Changelog#

All notable changes to this project will be documented in this file.

The format is based on Keep a Changelog, and this project adheres to Semantic Versioning.

[0.3.0] - 2025-01-13#

Add python Edge constructor for programmatic edge creation with orientation, x1, y1, x2, y2, width, and color parameters
Add explicit strategy for table detection, allowing the use of explicitly provided edges (#7)
Add explicit_h_edges and explicit_v_edges settings to TfSettings for providing explicit edges
Allow page parameter to be None in find_tables, find_all_cells_bboxes and get_edges when both strategies are explicit (and extract_text is False for find_tables)
Add plumber_edge_to_tablers_edge function for converting pdfplumber edges to tablers edges
Add documentation and doc workflow with Material-for-MkDocs (#6)

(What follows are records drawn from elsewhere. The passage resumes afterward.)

-- ==== Sys2Proof/Laws/Exec.lean ====
section
/-! SUPPORT. What every command and event leaves alone, and what the operations they share do. -/

namespace Sys2Proof.Machine

open Sys2Proof

/-- Reading a digit after a digit write: the written element, and every other as before; an index outside `[0, N)`
names none (`10_state.md` rule R20). -/
theorem setDigit_get (i : Nat) (v : Byte) (s : State) (k : Fin 8) :
    (setDigit i v s).dig[k] = if k.val = i then v else s.dig[k] := by
  unfold setDigit
  split
  · simp [Vector.getElem_set, eq_comm]
  · have : k.val ≠ i := by omega
    simp [this]

/-- A micro-step of `LOAD` before the last: the state it leaves. -/
theorem loadStep_digit {k : Fin 9} (h : k.val < 8) (r : Byte) (s : State) :
    loadStep k r s =
      respond .none { setDigit k.val (loadPattern s.cfg s.sb k.val) s with micro := .load (k + 1) r } := if_pos h

/-- The last micro-step of `LOAD`: the state it leaves. -/
theorem loadStep_last {k : Fin 9} (h : ¬ k.val < 8) (r : Byte) (s : State) :
    loadStep k r s = respond (.word (r.setWidth 32)) { s with ready := 0, micro := .idle } := if_neg h

/-- What no command and no event touches: the parameters, the cursor, the pins, the counters, the environment's turns
and the foreground's words; and it drives no pin. -/
structure ForegroundFrame (s t : State) : Prop where
  cfg : t.cfg = s.cfg
  cur : t.cur = s.cur
  pins : t.pins = s.pins
  btn : t.btn = s.btn
  ticks : t.ticks = s.ticks
  tcmp : t.tcmp = s.tcmp
  schedule : t.schedule = s.schedule
  port : t.port = s.port
  trace : t.trace = []
  level : ∀ i : Fin 5, t.db[i].state = s.db[i].state
  count : ∀ i : Fin 5, t.db[i].cnt = s.db[i].cnt

theorem respond_frame (r : Response) {s t : State} (cfg : t.cfg = s.cfg) (cur : t.cur = s.cur) (pins : t.pins = s.pins)
    (btn : t.btn = s.btn) (ticks : t.ticks = s.ticks) (tcmp : t.tcmp = s.tcmp) (schedule : t.schedule = s.schedule)
    (port : t.port = s.port) (level : ∀ i : Fin 5, t.db[i].state = s.db[i].state)
    (count : ∀ i : Fin 5, t.db[i].cnt = s.db[i].cnt) : ForegroundFrame s (respond r t) :=
  ⟨cfg, cur, pins, btn, ticks, tcmp, schedule, port, rfl, level, count⟩

theorem clearEdgeFlag_level (id i : Fin 5) (s : State) : (clearEdgeFlag id s).db[i].state = s.db[i].state := by
  rw [clearEdgeFlag_get]; split <;> rfl

theorem clearEdgeFlag_count (id i : Fin 5) (s : State) : (clearEdgeFlag id s).db[i].cnt = s.db[i].cnt := by
  rw [clearEdgeFlag_get]; split <;> rfl

theorem respond_self_frame (r : Response) (s : State) : ForegroundFrame s (respond r s) :=
  respond_frame r rfl rfl rfl rfl rfl rfl rfl rfl (fun _ => rfl) fun _ => rfl

theorem setDigit_frame (r : Response) (i : Nat) (v : Byte) (s : State) :
    ForegroundFrame s (respond r (setDigit i v s)) := by
  apply respond_frame <;> simp

theorem loadStep_frame (k : Fin 9) (r : Byte) (s : State) : ForegroundFrame s (loadStep k r s) := by
  by_cases h : k.val < 8
  · rw [loadStep_digit h]; apply respond_frame <;> simp
  · rw [loadStep_last h]; exact respond_frame _ rfl rfl rfl rfl rfl rfl rfl rfl (fun _ => rfl) fun _ => rfl

theorem clearEdgeStep_frame (id : Fin 5) (s : State) : ForegroundFrame s (clearEdgeStep id s) :=
  respond_frame _ rfl rfl rfl rfl rfl rfl rfl rfl (fun i => clearEdgeFlag_level id i s)
    fun i => clearEdgeFlag_count id i s

/-- Every command and event keeps the frame. -/
theorem exec_frame {i : Instr} {s t : State} (h : exec i s = .next t) : ForegroundFrame s t := by
  cases i with
  | nop => cases h; exact respond_self_frame _ _
  | sethex idx val =>
    simp only [exec, execSethex] at h
    split at h <;> cases h
    · exact setDigit_frame _ _ _ _
    · exact respond_self_frame _ _
  | setraw idx val =>
    simp only [exec, execSetraw] at h
    split at h <;> cases h
    · exact setDigit_frame _ _ _ _
    · exact respond_self_frame _ _
  | setbright idx =>
    simp only [exec, execSetbright] at h
    split at h <;> cases h
    · exact respond_frame _ rfl rfl rfl rfl rfl rfl rfl rfl (fun _ => rfl) fun _ => rfl
    · exact respond_self_frame _ _
  | getlevel idx =>
    simp only [exec, execGetlevel] at h
    split at h <;> cases h <;> exact respond_self_frame _ _
  | getedge idx =>
    simp only [exec, execGetedge] at h
    split at h
    · split at h
      · split at h <;> cases h
        · exact respond_frame _ rfl rfl rfl rfl rfl rfl rfl rfl (fun i => clearEdgeFlag_level _ i s)
            fun i => clearEdgeFlag_count _ i s
        · exact respond_frame _ rfl rfl rfl rfl rfl rfl rfl rfl (fun _ => rfl) fun _ => rfl
      · cases h; exact respond_self_frame _ _
    · cases h; exact respond_self_frame _ _
  | rdbtn =>
    simp only [exec, execRdbtn] at h
    split at h <;> cases h <;> exact respond_self_frame _ _
  | tickgoal imm => cases h; exact respond_self_frame _ _
  | tickreached imm => cases h; exact respond_self_frame _ _
  | load =>
    simp only [exec, execLoad] at h
    split at h
    · split at h <;> cases h
      · exact respond_self_frame _ _
      · exact loadStep_frame _ _ _
    · cases h; exact respond_self_frame _ _
  | xstart dir len => cases h; exact respond_frame _ rfl rfl rfl rfl rfl rfl rfl rfl (fun _ => rfl) fun _ => rfl
  | xdata bytes =>
    simp only [exec, execXdata] at h
    split at h <;> cases h
    · exact respond_frame _ rfl rfl rfl rfl rfl rfl rfl rfl (fun _ => rfl) fun _ => rfl
    · exact respond_self_frame _ _
  | xget => cases h; exact respond_self_frame _ _

end Sys2Proof.Machine
end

Add CSV export for tables (to_csv) (#5)
Add Markdown export for tables (to_markdown)
Add HTML export for tables (to_html)
Add min_rows and min_columns settings for table filtering (default: None, no filter)
Add include_single_cell setting to configure whether to include tables with only one cell (default: false)
Add need_strip option to table extraction functions for whitespace and line feed handling (default: true)
Add rows and columns properties for Python bindings

Fix the bug that linux whl does not contains libpdfium.so (fixed by renaming it to libpdfium.so.1)

Update TfSettings default strategies from Lines to LinesStrict
Replace horizontal_ltr and vertical_ttb with text_read_in_clockwise to handle text with rotation_degrees 90 and 270 simultaneously
Enable to deal with pdf with page_count > 65535 by updating pdfium-render
Use global pdfium runtime